Un duelo con el duelo desde el teatro
El duelo, para Rocío, ha sido una de las mayores (re)lecciones de vida. A los ocho años, perdió a su padre. Y cuando, por fin, había entendido que su hermano mayor era su protector, también lo perdió. En abril, perdió a Atenea, la gata de sus días y sus noches. Al hablar de sus obras y su proceso de creación, no puede evitar recordarlos.
—¿El teatro te ha servido para afrontar el duelo?
—Sí, creo que la muerte es un tema que también atraviesa mis obras. De manera diferente, claro. Ver a mi hermano enfermo tanto tiempo y ver lo que es estar en un hospital público fue una pesadilla. Por eso, en casi todas mis obras hay alguien en hospitales o salas de emergencia. Mi hermano falleció cuando estaba embarazada, tenía dos meses y medio. Creo que yo tenía 22. El embarazo, para mí, fue una fortaleza. Lo tomé como un regalo de vida ante tanta muerte. No creo que tuve depresión postparto, pero sí duelo. Mi hija me acompañó, demostrándome vida. Es algo que todavía veo ahora que ya es una adolescente. No sé cómo habría sido mi reacción si no hubiera estado embarazada…
—A partir de estas experiencias, ¿en tus personajes hay algo de ti o te desvinculas completamente?
—De todas maneras. Hay cosas o deseos míos. De pronto, no lo que ocurrió, pero lo que yo hubiera querido. Últimamente, estoy dándoles a mis protagonistas más carácter. Uno que yo no tengo, necesariamente. Pienso en algo que me hubiese gustado y digo: “¡Ya, venga, le toca!”. Siempre hay un nivel de conexión con el protagonista, los personajes. Por ejemplo, en María Pizarro, obra en la que también actuaré, ocurre así. La primera mujer exorcizada del Perú. Yo tuve un rollo con el evangelismo de chibola. María Pizarro, que no tiene una madre evangélica, pero sí católica de la colonia, me atrapó mucho. A mí mi madre me parece un personajazo. Le he hecho 25 entrevistas, creo. “La palabra existe y transforma”, me dijo una vez. “Yo también la tengo”, pensé.
—Con tu regreso a la actuación consolidándose cada vez más, ¿qué pasará con la escritura y dirección?

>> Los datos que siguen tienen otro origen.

-- ==== Sys2Proof/Machine/Dispatch.lean ====
section
/-! DEFINITION. What an instruction does to a state: one arm per constructor, each one call of its meaning. -/

namespace Sys2Proof.Machine

def exec (i : Instr) (s : State) : Host.Outcome State Fault Refusal :=
  match i with
  -- format B0
  | .onl0 u l => Sys2Proof.Machine.execOnl0 u l s
  | .onm0 u m => Sys2Proof.Machine.execOnm0 u m s
  | .onlm0 u l m => Sys2Proof.Machine.execOnlm0 u l m s
  | .setl0 u v l => Sys2Proof.Machine.execSetl0 u v l s
  | .setm0 u v m => Sys2Proof.Machine.execSetm0 u v m s
  | .setlm0 u v l m => Sys2Proof.Machine.execSetlm0 u v l m s
  | .offb0 u => Sys2Proof.Machine.execOffb0 u s
  -- format BN
  | .onlmn u b l m => Sys2Proof.Machine.execOnlmn u b l m s
  | .onln u b l => Sys2Proof.Machine.execOnln u b l s
  | .onmn u b m => Sys2Proof.Machine.execOnmn u b m s
  | .offbn u b => Sys2Proof.Machine.execOffbn u b s
  | .setlmn u v b l m => Sys2Proof.Machine.execSetlmn u v b l m s
  | .setln u v b l => Sys2Proof.Machine.execSetln u v b l s
  | .setmn u v b m => Sys2Proof.Machine.execSetmn u v b m s
  -- format TERM
  | .endWrite => Sys2Proof.Machine.execEnd s
  -- format HOSTOP
  | .nop => Sys2Proof.Machine.execNop s
  | .init => Sys2Proof.Machine.execInit s
  | .frame => Sys2Proof.Machine.execFrame s
  | .alloff => Sys2Proof.Machine.execAlloff s

end Sys2Proof.Machine
end

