-- ==== Sys2Proof/Proofs/LegacyPasses.lean ====
section
/-! The passes of a Legacy controller (R93). -/

namespace Sys2Proof.Machine

/-- The pass indices of a Legacy controller are those whose first channel exists (R93, R101). -/
theorem lt_ceil16_iff {p n : Nat} : p < ceil16 n ↔ 16 * p < n := by
  simp only [ceil16]
  omega

/-- One bank is what holds 1 to 16 channels (R101, R102). -/
theorem ceil16_eq_one_iff {n : Nat} : ceil16 n = 1 ↔ 1 ≤ n ∧ n ≤ 16 := by
  simp only [ceil16]
  omega

section Legacy

variable {d : Descriptor} (hports : pixiePorts d.dtype = none) (htype : d.dtype ≠ .malformed)
  (hmode : d.amode = .legacy) (hcount : d.chanCount ≠ 0)

include hports htype hmode hcount

theorem plan_legacy : plan d = ⟨d.chanCount, 16, ceil16 d.chanCount⟩ := by
  simp [plan, hports, htype, hmode, hcount]

theorem passSpec_legacy (base p : Nat) :
    passSpec d base p =
      ⟨d.unitId + BitVec.ofNat 8 p, base + 16 * p, min 16 (d.chanCount - 16 * p)⟩ := by
  simp [passSpec, plan_legacy hports htype hmode hcount, Nat.mul_comm p 16]

end Legacy

/-- Settles O16: pass `p` holds `min 16 (n - 16 * p)` channels, and a pass index `p` is one with `16 * p < n`. -/
theorem legacyPassesAreSingleBanks : Obligations.LegacyPassesAreSingleBanks := by
  intro d base p hports htype hmode hcount hp
  have hplan := plan_legacy hports htype hmode hcount
  have hstart : 16 * p < d.chanCount := lt_ceil16_iff.1 (by simpa only [hplan] using hp)
  have hnext : p + 1 < (plan d).npass ↔ 16 * (p + 1) < d.chanCount := by rw [hplan, lt_ceil16_iff]
  have hlen : 1 ≤ min 16 (d.chanCount - 16 * p) ∧ min 16 (d.chanCount - 16 * p) ≤ 16 := by omega
  rw [passSpec_legacy hports htype hmode hcount]
  refine ⟨by rw [hplan, ceil16], by rw [hplan], rfl, rfl, ceil16_eq_one_iff.2 hlen, ?full, ?last,
    hlen.1, hlen.2, ?inside⟩
  case full =>
    intro hmore
    have := hnext.1 hmore
    dsimp only
    omega
  case last =>
    intro hlast
    have hend : d.chanCount ≤ 16 * (p + 1) := by
      rw [← not_lt, ← hnext]
      omega
    rw [← hlast, Nat.add_sub_cancel]
    dsimp only
    omega
  case inside =>
    dsimp only
    omega

end Sys2Proof.Machine
end

section
/-! How a `FRAME` ends (R110, R125 to R128, R133, R184) and the all-off shortcut of a bank (R120). -/

namespace Sys2Proof.Machine

/-! The guards. -/

/-- The output is not ready where any of its three levels is low (R126). -/
theorem Ports.ready_eq_false_iff {p : Ports} :
    p.ready = false ↔ p.en = false ∨ p.tpPresent = false ∨ p.ok = false := by
  simp only [Ports.ready, Bool.and_eq_false_iff, or_assoc]

/-- A layout is stray only past the guards (log 14). -/
theorem strayLayout_of_guarded {s : State}
    (h : s.faultReg ≠ 0 ∨ s.ports.ready = false ∨ s.ports.txEmpty = false) : strayLayout s = false := by
  rcases h with hfault | hready | hempty
  · rw [strayLayout, decide_eq_false hfault]
    simp
  · simp [strayLayout, hready]
  · simp [strayLayout, hempty]

/-- `FRAME` answers a next state where its layout is not stray, and then `frameOp` gives it. -/
theorem exec_frame_eq_next {s t : State} :
    exec .frame s = .next t ↔ strayLayout s = false ∧ frameOp s = t := by
  simp only [exec, execFrame]
  cases strayLayout s <;> simp

section Guards

variable {s : State}

theorem frameOp_of_fault (hfault : s.faultReg ≠ 0) : frameOp s = finish .faulted s := if_pos hfault

theorem frameOp_of_not_ready (hfault : s.faultReg = 0) (hready : s.ports.ready = false) :
    frameOp s = finish .skipNotReady s := by simp [frameOp, hfault, hready]

theorem frameOp_of_not_txEmpty (hfault : s.faultReg = 0) (hready : s.ports.ready = true)
    (hempty : s.ports.txEmpty = false) :
    frameOp s = finish .skipBackpressure (output (.log .backpressure) s) := by
  simp [frameOp, hfault, hready, hempty]

theorem frameOp_of_outOfRange (hfault : s.faultReg = 0) (hready : s.ports.ready = true)
    (hempty : s.ports.txEmpty = true) (hrange : frameOutOfRange s = true) :
    frameOp s = raise .addrRange s := by simp [frameOp, hfault, hready, hempty, hrange]

theorem frameOp_of_guards_pass (hfault : s.faultReg = 0) (hready : s.ports.ready = true)
    (hempty : s.ports.txEmpty = true) (hrange : frameOutOfRange s = false) :
    frameOp s = frameBody s := by simp [frameOp, hfault, hready, hempty, hrange]

end Guards

/-- Settles O27: the fault lock is the first guard. -/
theorem frameLockedByFault : Obligations.FrameLockedByFault := by
  intro s hfault
  exact exec_frame_eq_next.2 ⟨strayLayout_of_guarded (.inl hfault), frameOp_of_fault hfault⟩

/-- Settles O28: the levels are tested behind the fault lock. -/
theorem frameSkipsWhenNotReady : Obligations.FrameSkipsWhenNotReady := by
  intro s hfault hlow
  have hready : s.ports.ready = false := Ports.ready_eq_false_iff.2 hlow
  exact exec_frame_eq_next.2
    ⟨strayLayout_of_guarded (.inr (.inl hready)), frameOp_of_not_ready hfault hready⟩

/-- Settles O29: `tx_empty` is tested last of the guards, and the `Log` comes before the `Done`. -/
theorem frameDroppedForBackpressure : Obligations.FrameDroppedForBackpressure := by
  intro s hfault hready hempty
  refine exec_frame_eq_next.2 ⟨strayLayout_of_guarded (.inr (.inr hempty)), ?_⟩
  rw [frameOp_of_not_txEmpty hfault hready hempty]
  simp [finish, output]

/-! The end of the body: only the fault entry ends a part of it early. -/

/-- A flow from `s` either goes on or stands at the fault entry taken from a state it came to, with the frame of a
pass kept up to there (R184 (2)). -/
def Flow.EndsByRaise (s : State) : Flow → Prop
  | .on t => PassFrame s t
  | .ended t => ∃ (c : Cause) (u : State), PassFrame s u ∧ t = raise c u

theorem Flow.EndsByRaise.after {s t : State} {x : Flow} (hst : PassFrame s t) (hx : x.EndsByRaise t) :
    x.EndsByRaise s := by
  cases x with
  | on u => exact hst.trans hx
  | ended u =>
    obtain ⟨c, v, htv, rfl⟩ := hx
    exact ⟨c, v, hst.trans htv, rfl⟩
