-- ==== Sys2Proof/Machine/Engine.lean ====
section
/-! DEFINITION. The engine agent (10_state.md R20, R35): its one enabled micro-step, by OP. -/

namespace Sys2Proof.Machine

/-- The micro-step of the command OP; "It has no step when OP = IDLE" (10_state.md R35): a turn given to the idle
engine leaves the block as it is (60_exceptions.md R191). -/
def engineStep (s : State) : Result :=
  match s.op with
  | .idle => .next s
  | .pack => packStep s
  | .ascan => ascanStep s
  | .encode => encodeStep s

end Sys2Proof.Machine
end

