/-- The progress of an ENCODE throughout its run. -/
theorem State.EncodeProgress.of_run {s₀ s u : State} {n : Nat} (hsize : Config.MemBytesOk s₀.memBytes)
    (hop : s₀.op = .idle) (hx : exec .encode s₀ = .next s) (hs : s.op = .encode) (hrun : RunsUnder .encode n s u)
    (hu : u.op = .encode) : s₀.EncodeProgress u := by
  obtain ⟨hcheck, rfl⟩ := exec_encode_started hop hx hs
  exact RunsUnder.induct .encode s₀.EncodeProgress _ (State.encodeProgress_start hsize hcheck)
    (fun _ _ h hv ht hstep => h.step hv ht hstep) n u hrun hu

/-- After the last byte, the flush completes the encoding at DST. -/
theorem State.EncodeProgress.flush {s₀ u : State} (h : s₀.EncodeProgress u) (hend : u.inputLen ≤ u.ek.toNat) :
    u.flushStream.encCount.toNat = encLength s₀.inputLen ∧
      u.flushStream.CharsAt s₀.dst.toNat (enc s₀.inputBytes) ∧
      ∀ a, a < s₀.dst.toNat ∨ s₀.dst.toNat + encLength s₀.inputLen ≤ a → u.flushStream.memRead a = s₀.memRead a := by
  obtain ⟨out, hsplit, hlen, hchars⟩ := h.written
  obtain ⟨-, hdst, -⟩ := h.config
  have hwrap := State.encCount_add_encTail_length_lt h.memSize (h.running.flushOk hend)
  have haddr : u.charAddr = s₀.dst.toNat + out.length := by rw [hlen, State.charAddr, hdst]
  have hdone : s₀.inputBytes.drop u.ek.toNat = [] := by
    refine List.drop_eq_nil_of_le ?_
    rw [length_inputBytes, ← h.config.inputLen]
    exact hend
  rw [hdone, encFrom_nil] at hsplit
  have htotal : out.length + (encTail u.phase u.leftover).length = encLength s₀.inputLen := by
    rw [← length_inputBytes, ← length_enc, hsplit, List.length_append]
  refine ⟨?_, ?_, fun a ha => ?_⟩
  · rw [← htotal, hlen]
    exact State.emitAll_encCount_toNat hwrap
  · rw [hsplit]
    exact hchars.emitAll haddr hwrap
  · rw [State.memRead_flushStream, u.emitAll_memRead_outside _ hwrap a (by omega)]
    exact h.frame a (by omega)

/-- Settles O55: the progress of the ENCODE before its last micro-step, then the flush. -/
theorem encodeWritesTheEncoding : Obligations.EncodeWritesTheEncoding := by
  intro s₀ s u t n hsize hop hx hs hrun hu hturn hstep ht l bytes
  rw [step_engine u hturn, engineStep_encode (s := u.takeTurn) hu] at hstep
  have hprog := (State.EncodeProgress.of_run hsize hop hx hs hrun hu).of_statusOnly u.statusOnly_takeTurn
  obtain ⟨-, rfl⟩ | ⟨hend, -, rfl⟩ := encodeStep_next hstep
  · have hidle : u.op = .idle := (State.feedByte_op u.takeTurn _).symm.trans ht
    rw [hu] at hidle
    cases hidle
  · obtain ⟨hcount, hchars, hframe⟩ := hprog.flush hend
    have honly := u.takeTurn.streamOnly_flushStream
    refine ⟨hcount, rfl, rfl, rfl, hchars, hframe, ?_, ?_⟩
    · rw [honly]
      exact hprog.pkCount
    · rw [honly]
      exact hprog.alphaPresent

/-! ### EBYTE and EFLUSH as steps of an idle block -/

/-- With no turn fixed, an idle block's host runs the next command of its program. -/
theorem step_idle_command {s : State} (hop : s.op = .idle) (hsched : s.schedule = []) {i : Instr}
    {rest : List HostAction} (hprog : s.program = cmd i :: rest) : step s = exec i { s with program := rest } := by
  have hturn := State.turn_of_idle hsched (s.not_busy_iff.2 hop)
  rw [step_command hturn hprog (decode_encode i), State.takeTurn_of_schedule_nil hsched]

/-- An EBYTE whose characters fit. -/
theorem step_ebyte {s : State} (hop : s.op = .idle) (hsched : s.schedule = [])
    (hsize : Config.MemBytesOk s.memBytes) {b : Byte} {rest : List HostAction}
    (hprog : s.program = cmd (.ebyte b) :: rest) (hfit : s.InRange s.charAddr s.ebyteOut) :
    ∃ u, step s = .next u ∧
      u = { s with
        mem := u.mem, done := true, encCount := s.encCount + BitVec.ofNat 32 s.ebyteOut,
        phase := (encStep s.phase s.leftover b).2.1, leftover := (encStep s.phase s.leftover b).2.2,
        program := rest } ∧
      u.charAddr = s.charAddr + s.ebyteOut ∧ u.CharsAt s.charAddr (encStep s.phase s.leftover b).1 ∧
      ∀ a, a < s.charAddr ∨ s.charAddr + s.ebyteOut ≤ a → u.memRead a = s.memRead a := by
  have hidle : State.busy { s with program := rest } = false := s.not_busy_iff.2 hop
  have hcount : (State.feedByte { s with program := rest } b).encCount.toNat = s.encCount.toNat + s.ebyteOut :=
    State.feedByte_encCount_toNat (s := { s with program := rest }) hsize hfit b
  have hkeep := State.keepsInputs_feedByte { s with program := rest } b
  refine ⟨(State.feedByte { s with program := rest } b).setDone true, ?_, ?_, ?_, ?_, ?_⟩
  · rw [step_idle_command hop hsched hprog, exec_ebyte_fits hidle hfit]
  · exact congrArg (State.setDone · true) (State.feedByte_eq_ebyteOut { s with program := rest } b)
  · show (State.feedByte { s with program := rest } b).dst.toNat +
      (State.feedByte { s with program := rest } b).encCount.toNat = s.dst.toNat + s.encCount.toNat + s.ebyteOut
    rw [hkeep.dst, hcount, Nat.add_assoc]
  · exact State.memRead_feedByte_at (s := { s with program := rest }) hsize hfit b
  · exact State.memRead_feedByte_outside (s := { s with program := rest }) hsize hfit b

/-- An EFLUSH whose tail fits. -/
theorem step_eflush {s : State} (hop : s.op = .idle) (hsched : s.schedule = [])
    (hsize : Config.MemBytesOk s.memBytes) {rest : List HostAction} (hprog : s.program = cmd .eflush :: rest)
    (hfit : s.InRange s.charAddr s.eflushOut) :
    ∃ u, step s = .next u ∧
      u = { s with
        mem := u.mem, done := true, encCount := s.encCount + BitVec.ofNat 32 s.eflushOut, phase := 0, leftover := 0,
        program := rest } ∧
      u.CharsAt s.charAddr (encTail s.phase s.leftover) ∧
      ∀ a, a < s.charAddr ∨ s.charAddr + s.eflushOut ≤ a → u.memRead a = s.memRead a := by
  have hidle : State.busy { s with program := rest } = false := s.not_busy_iff.2 hop
  have hwrap := State.encCount_add_encTail_length_lt hsize hfit
  have hin : ¬State.TailOutOfRange { s with program := rest } := fun ⟨hdue, hout⟩ => by
    have hdue' : 0 < s.eflushOut := hdue
    have hout' : ¬s.charAddr + 1 ≤ s.memBytes := hout
    simp only [State.InRange] at hfit
    omega
  refine ⟨(State.flushStream { s with program := rest }).setDone true, ?_, ?_, ?_, fun a ha => ?_⟩
  · rw [step_idle_command hop hsched hprog, exec_eflush_fits hidle hin]
  · rw [← s.encTail_length]
    exact congrArg (State.setDone · true) (State.flushStream_eq { s with program := rest })
  · exact State.emitAll_memRead_at { s with program := rest } _ hwrap
  · rw [← s.encTail_length] at ha
    exact State.emitAll_memRead_outside { s with program := rest } _ hwrap a ha

/-! ### A stream of EBYTE and EFLUSH -/

/-- A stream of bytes from any PHASE and LEFTOVER on, then EFLUSH: the host's turns write the rest of the encoding. -/
theorem run_byteStream (bytes : List Byte) {s : State} {rest : List HostAction} (hop : s.op = .idle)
    (hsched : s.schedule = []) (hsize : Config.MemBytesOk s.memBytes)
    (hprog : s.program = bytes.map (fun b => cmd (.ebyte b)) ++ cmd .eflush :: rest)
    (hroom : s.charAddr + (encFrom s.phase s.leftover bytes).length ≤ s.memBytes) :
    ∃ t, Sys2Proof.core.run (bytes.length + 1) s = .next t ∧
      t = { s with
        mem := t.mem, done := true,
        encCount := s.encCount + BitVec.ofNat 32 (encFrom s.phase s.leftover bytes).length, phase := 0,
        leftover := 0, program := rest } ∧
      t.CharsAt s.charAddr (encFrom s.phase s.leftover bytes) ∧
      ∀ a, a < s.charAddr ∨ s.charAddr + (encFrom s.phase s.leftover bytes).length ≤ a →
        t.memRead a = s.memRead a := by
  induction bytes generalizing s with
  | nil =>
    rw [encFrom_nil, s.encTail_length] at hroom ⊢
    obtain ⟨t, hstep, ht, hchars, hframe⟩ := step_eflush hop hsched hsize hprog hroom
    exact ⟨t, run_next 0 s t hstep, ht, hchars, hframe⟩
  | cons b bytes ih =>
    have hlen : (encFrom s.phase s.leftover (b :: bytes)).length = s.ebyteOut +
        (encFrom (encStep s.phase s.leftover b).2.1 (encStep s.phase s.leftover b).2.2 bytes).length := by
      rw [encFrom_cons, List.length_append, s.encStep_length]
    rw [hlen] at hroom ⊢
    have hfit : s.InRange s.charAddr s.ebyteOut := by
      simp only [State.InRange]
      omega
    obtain ⟨u, hstep, hu, haddr, hchars, hframe⟩ := step_ebyte hop hsched hsize hprog hfit
    have hphase : u.phase = (encStep s.phase s.leftover b).2.1 := by rw [hu]
    have hleft : u.leftover = (encStep s.phase s.leftover b).2.2 := by rw [hu]
    have hbytes : u.memBytes = s.memBytes := by rw [hu]
    obtain ⟨t, hrun, ht, htchars, htframe⟩ := ih (s := u) (by rw [hu]; exact hop) (by rw [hu]; exact hsched)
      (hbytes ▸ hsize) (by rw [hu]; rfl) (by rw [hphase, hleft, haddr, hbytes]; omega)
    rw [hphase, hleft] at ht htchars htframe
    refine ⟨t, (run_next _ s u hstep).trans hrun, ?_, ?_, fun a ha => ?_⟩
    · have hcount : u.encCount = s.encCount + BitVec.ofNat 32 s.ebyteOut := by rw [hu]
      rw [BitVec.ofNat_add, ← BitVec.add_assoc, ← hcount]
      refine ht.trans ?_
      rw [hu]
    · rw [encFrom_cons]
      refine State.CharsAt.append (fun j c hj => ?_) ?_
      · have hj' : j < (encStep s.phase s.leftover b).1.length := (List.getElem?_eq_some_iff.1 hj).1
        rw [s.encStep_length] at hj'
        rw [htframe _ (.inl (by omega))]
        exact hchars j c hj
      · rw [s.encStep_length, ← haddr]
        exact htchars
    · rw [htframe a (by omega), hframe a (by omega)]

/-- Settles O56: a stream from PHASE 0 with no leftover is the whole encoding. -/
theorem byteStreamWritesTheEncoding : Obligations.ByteStreamWritesTheEncoding := by
  intro s bytes rest hop hsched hphase hleft hsize hprog hroom
  have henc : encFrom s.phase s.leftover bytes = enc bytes := by rw [hphase, hleft]; rfl
  have hrun := run_byteStream bytes hop hsched hsize hprog (by rw [henc, length_enc]; exact hroom)
  rw [henc, length_enc, ← hphase, ← hleft] at hrun
  exact hrun

end Sys2Proof.Machine
end

section
/-! Micro-steps counted (70_reset_and_hazards.md R208, R210): a command given the engine's turns alone, the number of
micro-steps of each command, what an SRST leaves of a PACK, and with these the obligations on both. -/

namespace Sys2Proof.Machine

/-! ### Turns of the engine alone -/

/-- A command whose i-th micro-step leads from `P i` to `P (i + 1)` stands at `P n` after n turns of the engine. -/
theorem RunsUnder.engineTurns {o : Op} {n : Nat} (P : Nat → State → Prop)
    (hturn : ∀ {i u}, P i u → P i u.takeTurn)
    (hmicro : ∀ {i u}, i < n → P i u → u.op = o → ∃ t, engineStep u = .next t ∧ t.op = o ∧ P (i + 1) t)
    {s : State} {rest : List Turn} (hs : s.op = o) (h0 : P 0 s)
    (hsched : s.schedule = List.replicate n .engine ++ rest) :
    ∃ u, RunsUnder o n s u ∧ u.op = o ∧ P n u ∧ u.schedule = rest := by
  have hpart : ∀ m, m ≤ n → ∃ u, RunsUnder o m s u ∧ u.op = o ∧ P m u ∧
      u.schedule = List.replicate (n - m) .engine ++ rest := by
    intro m
    induction m with
    | zero => exact fun _ => ⟨s, (RunsUnder.zero_iff o s s).2 rfl, hs, h0, hsched⟩
    | succ m ih =>
      intro hm
      obtain ⟨u, hrun, hu, hP, hleft⟩ := ih (Nat.le_of_succ_le hm)
      have hcount : n - m = (n - (m + 1)) + 1 := by omega
      rw [hcount, List.replicate_succ, List.cons_append] at hleft
      obtain ⟨t, hstep, ht, hP'⟩ := hmicro (u := u.takeTurn) hm (hturn hP) hu
      refine ⟨t, hrun.snoc o m s u t hu ?_, ht, hP', ?_⟩
      · rw [step_engine u (State.turn_of_schedule_cons hleft), hstep]
      · rw [(engineStep_keepsInputs hstep).schedule, State.takeTurn_schedule, hleft, List.tail_cons]
  obtain ⟨u, hrun, hu, hP, hleft⟩ := hpart n (Nat.le_refl n)
  exact ⟨u, hrun, hu, hP, by simpa using hleft⟩

/-- Where the micro-step from `P n` completes the command, it takes n + 1 micro-steps. -/
theorem RunsUnder.engineTurns_complete {o : Op} {n : Nat} (P : Nat → State → Prop)
    (hturn : ∀ {i u}, P i u → P i u.takeTurn)
    (hmicro : ∀ {i u}, i < n → P i u → u.op = o → ∃ t, engineStep u = .next t ∧ t.op = o ∧ P (i + 1) t)
    (hlast : ∀ {u}, P n u → u.op = o → ∃ t, engineStep u = .next t ∧ t.op = .idle ∧ t.done = true)
    {s : State} {rest : List Turn} (hs : s.op = o) (h0 : P 0 s)
    (hsched : s.schedule = List.replicate (n + 1) .engine ++ rest) :
    ∃ t, RunsUnder o (n + 1) s t ∧ t.op = .idle ∧ t.done = true := by
  rw [List.replicate_succ', List.append_assoc] at hsched
  obtain ⟨u, hrun, hu, hP, hleft⟩ := RunsUnder.engineTurns P hturn hmicro hs h0 hsched
  obtain ⟨t, hstep, hidle, hdone⟩ := hlast (u := u.takeTurn) (hturn hP) hu
  refine ⟨t, hrun.snoc o n s u t hu ?_, hidle, hdone⟩
  rw [step_engine u (State.turn_of_schedule_cons hleft), hstep]

/-! ### The commands' micro-steps -/

/-- A PACK from `s₀` that has packed i bytes. -/
def State.PackedUpTo (s₀ : State) (i : Nat) (u : State) : Prop := s₀.PackProgress u ∧ u.pkCount.toNat = i

theorem State.PackedUpTo.takeTurn {s₀ u : State} {i : Nat} (h : s₀.PackedUpTo i u) : s₀.PackedUpTo i u.takeTurn := by
  obtain ⟨hprog, hcount⟩ := h
  exact ⟨hprog.of_statusOnly u.statusOnly_takeTurn, hcount⟩

theorem State.PackedUpTo.microStep {s₀ u : State} {i : Nat} (hi : i < s₀.packedLen) (h : s₀.PackedUpTo i u)
    (hu : u.op = .pack) : ∃ t, engineStep u = .next t ∧ t.op = .pack ∧ s₀.PackedUpTo (i + 1) t := by
  obtain ⟨hprog, rfl⟩ := h
  rw [← hprog.config.packedLen] at hi
  refine ⟨u.storeTileRow.advanceTile, ?_, (State.advanceTile_op _).trans hu, hprog.advance hi, ?_⟩
  · rw [engineStep_pack hu, packStep_row hi (hprog.running.accessOk hi)]
  · rw [State.advanceTile_pkCount, State.storeTileRow_pkCount_toNat hi]
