-- ==== Sys2Proof/Word.lean ====
section
/-! DEFINITION. The widths in which the spec holds quantities (00_scope.md R8, 10_state.md R20).

Only what the spec treats as bits is a bit vector: bytes of the byte source and of FRAME, the 16-bit and 32-bit
registers, the command word. Counts and indices are natural numbers, concentrations are rationals (R12). -/

namespace Sys2Proof

/-- A byte (R8): 8 bits, bit 7 the most significant. -/
abbrev Byte := BitVec 8

/-- A 16-bit register or wire field (R20, R100). -/
abbrev Half := BitVec 16

/-- A 32-bit register: OPERAND, RESULT, the AQI registers (R20, R38, R39; AQI_W = 32, R7). -/
abbrev Word := BitVec 32

end Sys2Proof
end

—Se trata de un balance. Para montar mis obras, yo necesito dirigirlas. Creo que sacrifiqué un poco a mi yo actriz en ese proceso. Por mucho tiempo. Prioricé a mi yo dramaturga y directora. Empecé a dirigir obras que no eran mías y comenzaron a identificarme más como directora. En un punto, además, empecé a distanciarme voluntariamente de la actuación porque me sentía vulnerable. Quería más control y la dramaturgia y la dirección me lo daban. De pronto, dije: “Se acabó”. Primero, antes que todo, soy dramaturga. No necesito plata para escribir ni a nadie a mi alrededor. Lo haría pase lo que pase. Incluso si no tengo un lugar donde escribir. En mi cabeza. Ahora, diría que estoy volviendo a darle el valor y cariño a mi yo actriz. Siento que es un oficio que, a veces, se trivializa. A las actrices y actores. Cuando en verdad son maravillosos y tienen tanto que dar para la creación.

Siempre en escena. Es como Rocío disfruta encontrarse. Desde practicar pole fitness hasta entretenerse escribiendo un monólogo. La fuerza de sus pensamientos la asalta y le encanta. “Escribir es mirar”, concluye decidida. Con talleres como “Hagamos un drama”, busca que mediante la dramaturgia lo que se ha mirado –y lo que no– encuentre un lugar. El café se terminó, pero Rocío todavía sonríe.